The final category is subtitled Well Golly Gosh, Isn’t Nature Just Great. Of the many scientific discoveries being made all round the world all the time, once in a while a few catch the attention of a news editor: the gorilla that uses a stick to test the depth of a stream; the spider that plays possum to avoid being eaten by his mate; the insects that can cross patches of water without moving.

Now, to be fair, this sort of thing is what we expect from the press. Dog bites man isn’t a story, man bites dog is. But if you were an alien coming to this planet in an attempt to understand the creatures upon it and had nothing but the daily press to help you through, you’d get the impression that life on earth is in a constant flux of behavioural change and permanently on the brink of extinction.

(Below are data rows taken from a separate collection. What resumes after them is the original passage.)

-- ==== Sys2Proof/Laws/Bytes.lean ====
section
/-! SUPPORT. Byte strings: lengths, substrings of concatenations, and reading back a big-endian field. -/

namespace Sys2Proof.Machine

@[simp] theorem be16_length (v : BitVec 16) : (be16 v).length = 2 := rfl
@[simp] theorem be32_length (v : BitVec 32) : (be32 v).length = 4 := rfl
@[simp] theorem mac6_length (v : Mac) : (mac6 v).length = 6 := rfl

theorem slice_length {B : Bytes} {i j : Nat} (h : j ≤ B.length) : (slice B i j).length = j - i := by
  simp [slice]; omega

/-- A substring that ends before the second part does not see it. -/
theorem slice_append_left {A B : Bytes} {i j : Nat} (h : j ≤ A.length) : slice (A ++ B) i j = slice A i j := by
  unfold slice
  by_cases hi : i ≤ A.length
  · rw [List.drop_append_of_le_length hi, List.take_append_of_le_length (by simp; omega)]
  · have : j - i = 0 := by omega
    simp [this]

/-- A substring that starts in the second part is one of the second part. -/
theorem slice_append_right {A B : Bytes} {i j : Nat} (h : A.length ≤ i) :
    slice (A ++ B) i j = slice B (i - A.length) (j - A.length) := by
  unfold slice
  rw [List.drop_append, List.drop_of_length_le h, List.nil_append]
  congr 1; omega

/-- The whole string is its own substring. -/
theorem slice_all (B : Bytes) : slice B 0 B.length = B := by simp [slice]

theorem memRead_append_left {A B : Bytes} {off n : Nat} (h : off + n ≤ A.length) :
    memRead (A ++ B) off n = memRead A off n := by
  unfold memRead; rw [slice_append_left h]

theorem memRead_append_right {A B : Bytes} {off n : Nat} (h : A.length ≤ off) :
    memRead (A ++ B) off n = memRead B (off - A.length) n := by
  unfold memRead; rw [slice_append_right h]; congr 2; omega

@[simp] theorem bigEndian_be16 (v : BitVec 16) : bigEndian (be16 v) = v.toNat := by
  have := v.isLt
  simp [bigEndian, be16, BitVec.extractLsb'_toNat, Nat.shiftRight_eq_div_pow]; omega

@[simp] theorem bigEndian_be32 (v : BitVec 32) : bigEndian (be32 v) = v.toNat := by
  have := v.isLt
  simp [bigEndian, be32, BitVec.extractLsb'_toNat, Nat.shiftRight_eq_div_pow]; omega

@[simp] theorem bigEndian_mac6 (v : Mac) : bigEndian (mac6 v) = v.toNat := by
  have := v.isLt
  simp [bigEndian, mac6, BitVec.extractLsb'_toNat, Nat.shiftRight_eq_div_pow]; omega

/-- A field that starts a string is read back, whatever follows. -/
theorem memRead_be16 (v : BitVec 16) (B : Bytes) : memRead (be16 v ++ B) 0 2 = v.toNat := by
  rw [memRead_append_left (by simp)]; exact bigEndian_be16 v

theorem memRead_be32 (v : BitVec 32) (B : Bytes) : memRead (be32 v ++ B) 0 4 = v.toNat := by
  rw [memRead_append_left (by simp)]; exact bigEndian_be32 v

theorem memRead_mac6 (v : Mac) (B : Bytes) : memRead (mac6 v ++ B) 0 6 = v.toNat := by
  rw [memRead_append_left (by simp)]; exact bigEndian_mac6 v

theorem bigEndian_append (A : Bytes) (b : Byte) : bigEndian (A ++ [b]) = bigEndian A * 256 + b.toNat := by
  simp [bigEndian]

/-- The fields of two bytes, of four and of six are one word each: the encoder and the reader agree. -/
theorem be16_bigEndian (a b : Byte) : be16 (BitVec.ofNat 16 (bigEndian [a, b])) = [a, b] := by
  have ha := a.isLt
  have hb := b.isLt
  simp only [be16, bigEndian, List.foldl, List.cons.injEq, and_true]
  refine ⟨BitVec.eq_of_toNat_eq ?_, BitVec.eq_of_toNat_eq ?_⟩ <;>
    simp [BitVec.extractLsb'_toNat, Nat.shiftRight_eq_div_pow] <;> omega

theorem be32_bigEndian (a b c d : Byte) : be32 (BitVec.ofNat 32 (bigEndian [a, b, c, d])) = [a, b, c, d] := by
  have ha := a.isLt
  have hb := b.isLt
  have hc := c.isLt
  have hd := d.isLt
  simp only [be32, bigEndian, List.foldl, List.cons.injEq, and_true]
  refine ⟨BitVec.eq_of_toNat_eq ?_, BitVec.eq_of_toNat_eq ?_, BitVec.eq_of_toNat_eq ?_, BitVec.eq_of_toNat_eq ?_⟩ <;>
    simp [BitVec.extractLsb'_toNat, Nat.shiftRight_eq_div_pow] <;> omega

theorem mac6_bigEndian (a b c d e f : Byte) :
    mac6 (BitVec.ofNat 48 (bigEndian [a, b, c, d, e, f])) = [a, b, c, d, e, f] := by
  have ha := a.isLt
  have hb := b.isLt
  have hc := c.isLt
  have hd := d.isLt
  have he := e.isLt
  have hf := f.isLt
  simp only [mac6, bigEndian, List.foldl, List.cons.injEq, and_true]
  refine ⟨BitVec.eq_of_toNat_eq ?_, BitVec.eq_of_toNat_eq ?_, BitVec.eq_of_toNat_eq ?_, BitVec.eq_of_toNat_eq ?_,
    BitVec.eq_of_toNat_eq ?_, BitVec.eq_of_toNat_eq ?_⟩ <;>
    simp [BitVec.extractLsb'_toNat, Nat.shiftRight_eq_div_pow] <;> omega

/-- A read of `n` bytes is below `256 ^ n`. -/
theorem bigEndian_lt (B : Bytes) : bigEndian B < 256 ^ B.length := by
  induction B using List.reverseRecOn with
  | nil => simp [bigEndian]
  | append_singleton A b ih =>
    rw [bigEndian_append, List.length_append, List.length_singleton, pow_succ]
    have := b.isLt
    omega

theorem memRead_lt (B : Bytes) (off n : Nat) : memRead B off n < 256 ^ n := by
  refine lt_of_lt_of_le (bigEndian_lt _) (Nat.pow_le_pow_right (by decide) ?_)
  simp [slice]

/-- Exclusive or of a concatenation, from any start. -/
theorem foldl_xor (c : Byte) (B : Bytes) : B.foldl (fun c b => c ^^^ b) c = c ^^^ xorBytes B := by
  unfold xorBytes
  induction B generalizing c with
  | nil => simp
  | cons b B ih => simp only [List.foldl_cons]; rw [ih, ih (0x00#8 ^^^ b)]; simp [BitVec.xor_assoc]

@[simp] theorem xorBytes_nil : xorBytes [] = 0x00#8 := rfl

@[simp] theorem xorBytes_cons (b : Byte) (B : Bytes) : xorBytes (b :: B) = b ^^^ xorBytes B := by
  simpa [xorBytes] using foldl_xor (0x00#8 ^^^ b) B

theorem xorBytes_append (A B : Bytes) : xorBytes (A ++ B) = xorBytes A ^^^ xorBytes B := by
  induction A with
  | nil => simp
  | cons a A ih => simp [ih, BitVec.xor_assoc]

end Sys2Proof.Machine
end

You’d be right. You’d take back the information you’d pulled together, and you’d be able to give an account of how nature handled her days. Depending on your level of other-worldly intelligence, you might be able to work out that the struggle for survival has been the driving force of life on this planet for about three billion years, environmental forces being the phlogiston behind the flames of evolutionary change. You might report back to your superiors – perhaps with a wry smile on your mouths and a twinkle in your purple eye – that the latest environmental force, mankind, which is throwing up a whole host of brand new challenges for nature to deal with, is at least showing the decency to report what it’s doing. Everyone would tell you that you were a jolly good fellow, slap you on your exoskeleton, and file the planet Earth away as being yet another example of permanent natural strife and change.

But you’d have missed one thing. The visit by Stacey Clayton and her daughter when they found the living log in the duck pond wasn’t their first. They’d spent other afternoons there, simply feeding the ducks without incident. As have other people at other duck ponds for centuries. And none of them have ever made the newspapers. There is no battle for survival here, no newsworthy event of evolutionary or behavioural change, just the sweetness and innocence of the parochial, the harmless charm of the everyday, mirrored by people around the world as they remove themselves from the mundane and spend a little time with the wildlife on their doorstep.

That’s the human dichotomy, to destroy the planet we live on, and to love it at the same time. And then to write about it. And to all those aliens out there trying to understand life on earth, that’s your real story, right there.